Porque o futebol é um fenómeno de massas, é a maior representação de Portugal para lá das fronteiras e o país não consegue disseminar essa representação por outros lados. Dizem os sociólogos. E as bandeiras que, ontem, se multiplicaram pelas fachadas, como se tivesse sido preciso humilhar a Coreia do Norte para haver Portugal.
Hoje, "o desporto é um dos tabuleiros onde as negociações identitárias mais tomam forma" e "dizer estou-me nas tintas para a selecção nacional seria como dizer estou-me nas tintas para o país", explica João Sedas Nunes, sociólogo que dedicou o doutoramento ao fenómeno futebolístico. E Portugal sorriu. Porque foram sete secos. "Ganhámos". Fosse o contrário e seriam eles, os que lá estão na longínqua África do Sul, quem perdeu. Não nós.
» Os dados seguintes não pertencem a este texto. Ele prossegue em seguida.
theorem State.copyStarted_only (s : State) (d : Desc) : (s.copyStarted d).only s [.cellar] [] :=
  State.only_modCellar _ (State.only_refl _ _ _) (by simp)

section
variable {d : Desc} {f : Stored} {o : Time56} (hf : s.frame d.fid = some f) (hl : (s.edited d f o).length ≤ 9212) (hp : d.ptp = false)
include hf hl hp

/-- A copy that leaves on an Ethernet port or the house port. -/
theorem State.startCopy_plain (hn : (s.native d.outPort && d.outPort != housePort) = false) :
    s.startCopy d false o = (s.copyStarted d).emit (.frame d.outPort (s.edited d f o) false) := by
  have hed (x : Time56) : s.edited d f x = s.edited d f o := State.edited_noPtp f hp x o
  have hn' : ((s.copyStarted d).native d.outPort && d.outPort != housePort) = false := hn
  rw [State.copyStarted] at hn' ⊢
  unfold State.startCopy
  rw [hf]
  dsimp only
  rw [hed, if_neg (Nat.not_lt.mpr hl), if_neg Bool.false_ne_true, if_neg (Bool.eq_false_iff.mp hp), if_neg (Bool.eq_false_iff.mp hn')]

/-- A copy that leaves on a native port opens its frame there. -/
theorem State.startCopy_native (hn : s.native d.outPort = true) (hh : d.outPort ≠ housePort) : s.startCopy d false o =
    ((s.copyStarted d).openFrame d.outPort d.cls false (s.edited d f o)).emit (.frame d.outPort (s.edited d f o) false) := by
  have hed (x : Time56) : s.edited d f x = s.edited d f o := State.edited_noPtp f hp x o
  have hn' : ((s.copyStarted d).native d.outPort && d.outPort != housePort) = true := by
    rw [Bool.and_eq_true, bne_iff_ne]
    exact ⟨hn, hh⟩
  rw [State.copyStarted] at hn' ⊢
  unfold State.startCopy
  rw [hf]
  dsimp only
  rw [hed, if_neg (Nat.not_lt.mpr hl), if_neg Bool.false_ne_true, if_neg (Bool.eq_false_iff.mp hp), if_pos hn']

end

theorem State.egressStart_of_choose {p : Nat} {d : Desc} (o : Time56) (hs : s.sending p = none) (hu : s.portUp p = true) (hc : s.choose p = (some d, s)) :
    s.egressStart p o = s.startCopy d false o := by
  simp [State.egressStart, hs, hu, hc]

/-! A frame that ends, or runs out of data (R65, R69, R277). -/

theorem State.closeFrame_only (s : State) (p : Nat) (bad : Bool) : (s.closeFrame p bad).only s [.lanes, .lports, .out] [] := by
  unfold State.closeFrame
  exact State.only_modLPort _ _ (State.only_trans (State.only_mono (State.stream_streams p []).frame (by simp) (by simp))
    (State.only_modLPort _ _ (State.only_refl _ _ _) (by simp))) (by simp)

theorem State.cutFrame_only (s : State) (p : Nat) : (s.cutFrame p).only s [.lanes, .lports, .out] [] :=
  State.only_trans (State.closeFrame_only _ p true) (State.only_modLPort _ _ (State.only_refl _ _ _) (by simp))

/-- The end of a copy on an Ethernet port or the house port. -/
theorem State.egressEnd_plain {p : Nat} {d : Desc} (hd : s.sending p = some d) (hn : (s.native p && p != housePort) = false) :
    s.egressEnd p = s.endCopy d d.bad := by
  simp [State.egressEnd, hd, hn]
"O povo dá à selecção a prerrogativa de ser a imagem do país", acrescenta Manuel Sérgio, teórico do futebol. E, por instantes, maiores ou menores, esquece-se dos "problemas gravíssimos" do dia-a-dia. "Antigamente, dizia-se que a religião era o ópio do povo. No nosso tempo, pode dizer-se que o futebol está a sê-lo. É a grande manifestação da alma colectiva de um povo".
E por que não o é a cultura, por exemplo? Porque o futebol "é uma competição, em que se vence alguém, enquanto a Mariza é bem sucedida sem ganhar nada a ninguém. Se calhar as sociedades precisam de guerras, de confrontos de identidade, de batalhas fingidas", arrisca João Nuno Coelho, outro sociólogo atento ao desporto. João Seda Nunes alinha. "É através do desporto que as nações se digladiam, se confrontam", num papel que antes cabia às instituições políticas. E guerreiras, diz Manuel Sérgio. "O herói clássico está presente em cada um dos jogadores", em partidas que são "batalhas estilizadas".
Mas só por breves instantes. A pressão para a atenção à selecção produz "alegrias breves", a compensação necessária para regressar à vida. Porque "um campeão não resulta em qualquer transformação económico ou político", conclui João Nuno Coelho.